Task item: Look below for the line that contains "match r.load stack with", then copy it and each following line exactly, through and including the line that contains "match tfind s.runs id with".

Exercise data:
——————————

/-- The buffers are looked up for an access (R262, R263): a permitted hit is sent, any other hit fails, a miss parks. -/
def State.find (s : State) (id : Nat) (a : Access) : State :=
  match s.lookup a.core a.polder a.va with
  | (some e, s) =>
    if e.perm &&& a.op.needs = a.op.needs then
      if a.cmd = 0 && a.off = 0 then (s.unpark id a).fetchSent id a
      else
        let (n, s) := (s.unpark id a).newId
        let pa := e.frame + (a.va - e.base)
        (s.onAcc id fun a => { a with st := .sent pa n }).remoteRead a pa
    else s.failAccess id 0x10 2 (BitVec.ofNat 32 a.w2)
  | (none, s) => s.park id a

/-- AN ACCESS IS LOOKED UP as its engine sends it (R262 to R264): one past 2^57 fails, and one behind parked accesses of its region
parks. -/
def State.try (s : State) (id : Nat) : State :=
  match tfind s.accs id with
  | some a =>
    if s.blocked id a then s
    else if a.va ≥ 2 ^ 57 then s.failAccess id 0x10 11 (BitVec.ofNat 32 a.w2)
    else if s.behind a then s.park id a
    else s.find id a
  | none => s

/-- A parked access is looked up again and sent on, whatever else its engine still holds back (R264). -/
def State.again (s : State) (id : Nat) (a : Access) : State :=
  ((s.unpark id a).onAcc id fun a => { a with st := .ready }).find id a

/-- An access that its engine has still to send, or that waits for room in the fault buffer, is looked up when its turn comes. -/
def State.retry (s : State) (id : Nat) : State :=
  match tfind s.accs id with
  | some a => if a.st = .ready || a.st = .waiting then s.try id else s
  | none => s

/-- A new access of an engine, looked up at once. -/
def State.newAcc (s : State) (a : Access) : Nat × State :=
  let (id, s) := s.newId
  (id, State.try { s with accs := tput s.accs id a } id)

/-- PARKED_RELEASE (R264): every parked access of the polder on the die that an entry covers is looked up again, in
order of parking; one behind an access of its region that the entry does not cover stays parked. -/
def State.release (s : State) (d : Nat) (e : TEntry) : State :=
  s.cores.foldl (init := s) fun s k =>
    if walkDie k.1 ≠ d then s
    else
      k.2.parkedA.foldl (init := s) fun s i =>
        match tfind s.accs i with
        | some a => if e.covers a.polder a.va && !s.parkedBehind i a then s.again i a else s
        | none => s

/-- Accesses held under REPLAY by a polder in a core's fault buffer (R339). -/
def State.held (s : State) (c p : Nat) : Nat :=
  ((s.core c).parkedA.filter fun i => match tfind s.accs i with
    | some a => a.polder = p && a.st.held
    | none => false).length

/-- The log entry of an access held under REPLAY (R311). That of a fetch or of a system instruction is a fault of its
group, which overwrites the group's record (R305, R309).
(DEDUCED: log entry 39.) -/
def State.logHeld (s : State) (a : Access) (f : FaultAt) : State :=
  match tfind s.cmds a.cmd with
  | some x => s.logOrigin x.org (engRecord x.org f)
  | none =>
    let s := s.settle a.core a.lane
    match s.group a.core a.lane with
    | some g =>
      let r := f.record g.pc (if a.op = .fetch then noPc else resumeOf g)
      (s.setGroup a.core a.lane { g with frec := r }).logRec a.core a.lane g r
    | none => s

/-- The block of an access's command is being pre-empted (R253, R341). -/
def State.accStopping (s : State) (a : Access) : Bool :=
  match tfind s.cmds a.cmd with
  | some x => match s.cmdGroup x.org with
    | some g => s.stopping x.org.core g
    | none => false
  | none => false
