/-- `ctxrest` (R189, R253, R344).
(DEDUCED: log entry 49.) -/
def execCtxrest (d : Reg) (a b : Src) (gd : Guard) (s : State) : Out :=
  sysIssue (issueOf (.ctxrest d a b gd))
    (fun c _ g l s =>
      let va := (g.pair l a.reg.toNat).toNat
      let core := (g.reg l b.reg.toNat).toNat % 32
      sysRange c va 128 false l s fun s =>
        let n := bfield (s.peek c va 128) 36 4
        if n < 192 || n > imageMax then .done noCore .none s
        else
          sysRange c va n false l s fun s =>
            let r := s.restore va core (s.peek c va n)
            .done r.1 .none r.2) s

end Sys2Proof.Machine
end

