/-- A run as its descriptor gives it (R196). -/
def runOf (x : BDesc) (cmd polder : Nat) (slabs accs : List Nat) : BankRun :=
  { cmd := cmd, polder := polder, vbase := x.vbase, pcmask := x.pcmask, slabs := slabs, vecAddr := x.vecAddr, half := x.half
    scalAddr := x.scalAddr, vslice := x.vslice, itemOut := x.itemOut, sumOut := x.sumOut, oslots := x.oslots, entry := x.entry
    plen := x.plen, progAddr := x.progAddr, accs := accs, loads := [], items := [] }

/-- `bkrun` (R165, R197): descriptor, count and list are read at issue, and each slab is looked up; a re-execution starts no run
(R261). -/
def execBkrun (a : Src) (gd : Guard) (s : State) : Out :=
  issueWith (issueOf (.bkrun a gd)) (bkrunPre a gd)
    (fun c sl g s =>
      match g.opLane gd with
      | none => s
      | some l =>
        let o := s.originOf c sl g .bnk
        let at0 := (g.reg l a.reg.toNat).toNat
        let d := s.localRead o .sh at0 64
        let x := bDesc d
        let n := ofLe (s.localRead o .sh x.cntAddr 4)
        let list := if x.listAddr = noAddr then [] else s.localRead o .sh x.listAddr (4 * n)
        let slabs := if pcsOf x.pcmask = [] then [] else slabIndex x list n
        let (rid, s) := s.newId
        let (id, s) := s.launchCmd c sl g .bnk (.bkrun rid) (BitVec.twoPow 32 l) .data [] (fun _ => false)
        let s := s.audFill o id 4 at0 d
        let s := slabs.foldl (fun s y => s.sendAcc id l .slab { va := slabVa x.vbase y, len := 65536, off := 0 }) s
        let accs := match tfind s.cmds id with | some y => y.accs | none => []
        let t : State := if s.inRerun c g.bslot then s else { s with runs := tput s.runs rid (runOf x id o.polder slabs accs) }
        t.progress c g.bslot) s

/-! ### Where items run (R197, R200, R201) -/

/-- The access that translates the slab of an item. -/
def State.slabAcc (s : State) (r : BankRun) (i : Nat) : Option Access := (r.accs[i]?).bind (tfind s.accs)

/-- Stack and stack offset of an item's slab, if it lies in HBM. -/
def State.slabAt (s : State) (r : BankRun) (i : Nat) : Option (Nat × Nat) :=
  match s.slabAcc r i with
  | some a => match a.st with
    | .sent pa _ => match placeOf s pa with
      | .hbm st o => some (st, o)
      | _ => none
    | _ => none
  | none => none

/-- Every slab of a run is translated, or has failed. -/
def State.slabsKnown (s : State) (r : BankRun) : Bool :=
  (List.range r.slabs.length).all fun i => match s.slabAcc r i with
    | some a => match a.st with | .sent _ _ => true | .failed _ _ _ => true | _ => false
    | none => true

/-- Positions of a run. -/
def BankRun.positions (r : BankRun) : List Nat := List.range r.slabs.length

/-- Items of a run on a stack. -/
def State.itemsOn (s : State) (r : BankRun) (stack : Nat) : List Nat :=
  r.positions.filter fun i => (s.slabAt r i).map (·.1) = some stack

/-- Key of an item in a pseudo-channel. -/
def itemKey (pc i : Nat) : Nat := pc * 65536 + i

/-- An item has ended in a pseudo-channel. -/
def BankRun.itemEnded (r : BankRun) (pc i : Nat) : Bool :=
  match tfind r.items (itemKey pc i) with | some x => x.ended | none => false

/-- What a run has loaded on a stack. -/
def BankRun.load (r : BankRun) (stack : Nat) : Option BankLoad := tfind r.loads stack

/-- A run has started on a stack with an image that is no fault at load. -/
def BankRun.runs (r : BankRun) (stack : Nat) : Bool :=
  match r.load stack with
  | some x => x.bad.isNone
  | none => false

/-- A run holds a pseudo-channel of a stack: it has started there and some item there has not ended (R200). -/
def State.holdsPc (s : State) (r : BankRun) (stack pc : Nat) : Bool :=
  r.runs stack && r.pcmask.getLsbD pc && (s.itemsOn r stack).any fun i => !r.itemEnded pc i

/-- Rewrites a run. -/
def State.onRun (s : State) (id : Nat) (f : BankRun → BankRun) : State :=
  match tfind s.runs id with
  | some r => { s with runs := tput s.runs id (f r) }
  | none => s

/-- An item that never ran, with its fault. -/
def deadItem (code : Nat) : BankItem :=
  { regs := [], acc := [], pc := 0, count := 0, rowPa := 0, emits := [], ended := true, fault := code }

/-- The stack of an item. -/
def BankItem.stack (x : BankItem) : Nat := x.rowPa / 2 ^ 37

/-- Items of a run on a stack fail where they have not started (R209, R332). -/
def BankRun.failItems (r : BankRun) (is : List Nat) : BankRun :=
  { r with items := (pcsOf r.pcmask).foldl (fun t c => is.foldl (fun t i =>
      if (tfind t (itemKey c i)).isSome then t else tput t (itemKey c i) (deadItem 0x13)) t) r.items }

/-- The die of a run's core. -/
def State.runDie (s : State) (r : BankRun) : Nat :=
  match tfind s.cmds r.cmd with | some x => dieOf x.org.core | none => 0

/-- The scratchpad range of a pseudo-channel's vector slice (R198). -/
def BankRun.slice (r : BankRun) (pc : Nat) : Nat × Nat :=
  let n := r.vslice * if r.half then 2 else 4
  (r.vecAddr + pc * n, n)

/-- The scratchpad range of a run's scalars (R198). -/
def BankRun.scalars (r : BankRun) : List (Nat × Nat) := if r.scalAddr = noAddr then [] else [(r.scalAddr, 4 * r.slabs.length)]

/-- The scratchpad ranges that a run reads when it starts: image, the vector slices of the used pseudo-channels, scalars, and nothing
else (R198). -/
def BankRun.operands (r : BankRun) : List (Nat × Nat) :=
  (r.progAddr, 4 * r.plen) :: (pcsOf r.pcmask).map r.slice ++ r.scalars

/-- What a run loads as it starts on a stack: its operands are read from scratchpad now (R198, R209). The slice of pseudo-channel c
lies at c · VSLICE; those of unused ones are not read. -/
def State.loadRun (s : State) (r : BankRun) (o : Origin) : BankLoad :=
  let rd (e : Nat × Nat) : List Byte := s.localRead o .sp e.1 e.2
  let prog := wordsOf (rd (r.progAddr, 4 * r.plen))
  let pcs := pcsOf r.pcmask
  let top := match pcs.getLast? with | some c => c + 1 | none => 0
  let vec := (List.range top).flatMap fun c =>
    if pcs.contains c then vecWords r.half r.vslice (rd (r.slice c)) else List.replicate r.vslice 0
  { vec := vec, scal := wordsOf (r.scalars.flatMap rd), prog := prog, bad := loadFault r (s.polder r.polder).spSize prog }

——————————

Response:
  match r.load stack with
  | some x => x.bad.isNone
  | none => false

/-- A run holds a pseudo-channel of a stack: it has started there and some item there has not ended (R200). -/
def State.holdsPc (s : State) (r : BankRun) (stack pc : Nat) : Bool :=
  r.runs stack && r.pcmask.getLsbD pc && (s.itemsOn r stack).any fun i => !r.itemEnded pc i

/-- Rewrites a run. -/
def State.onRun (s : State) (id : Nat) (f : BankRun → BankRun) : State :=
  match tfind s.runs id with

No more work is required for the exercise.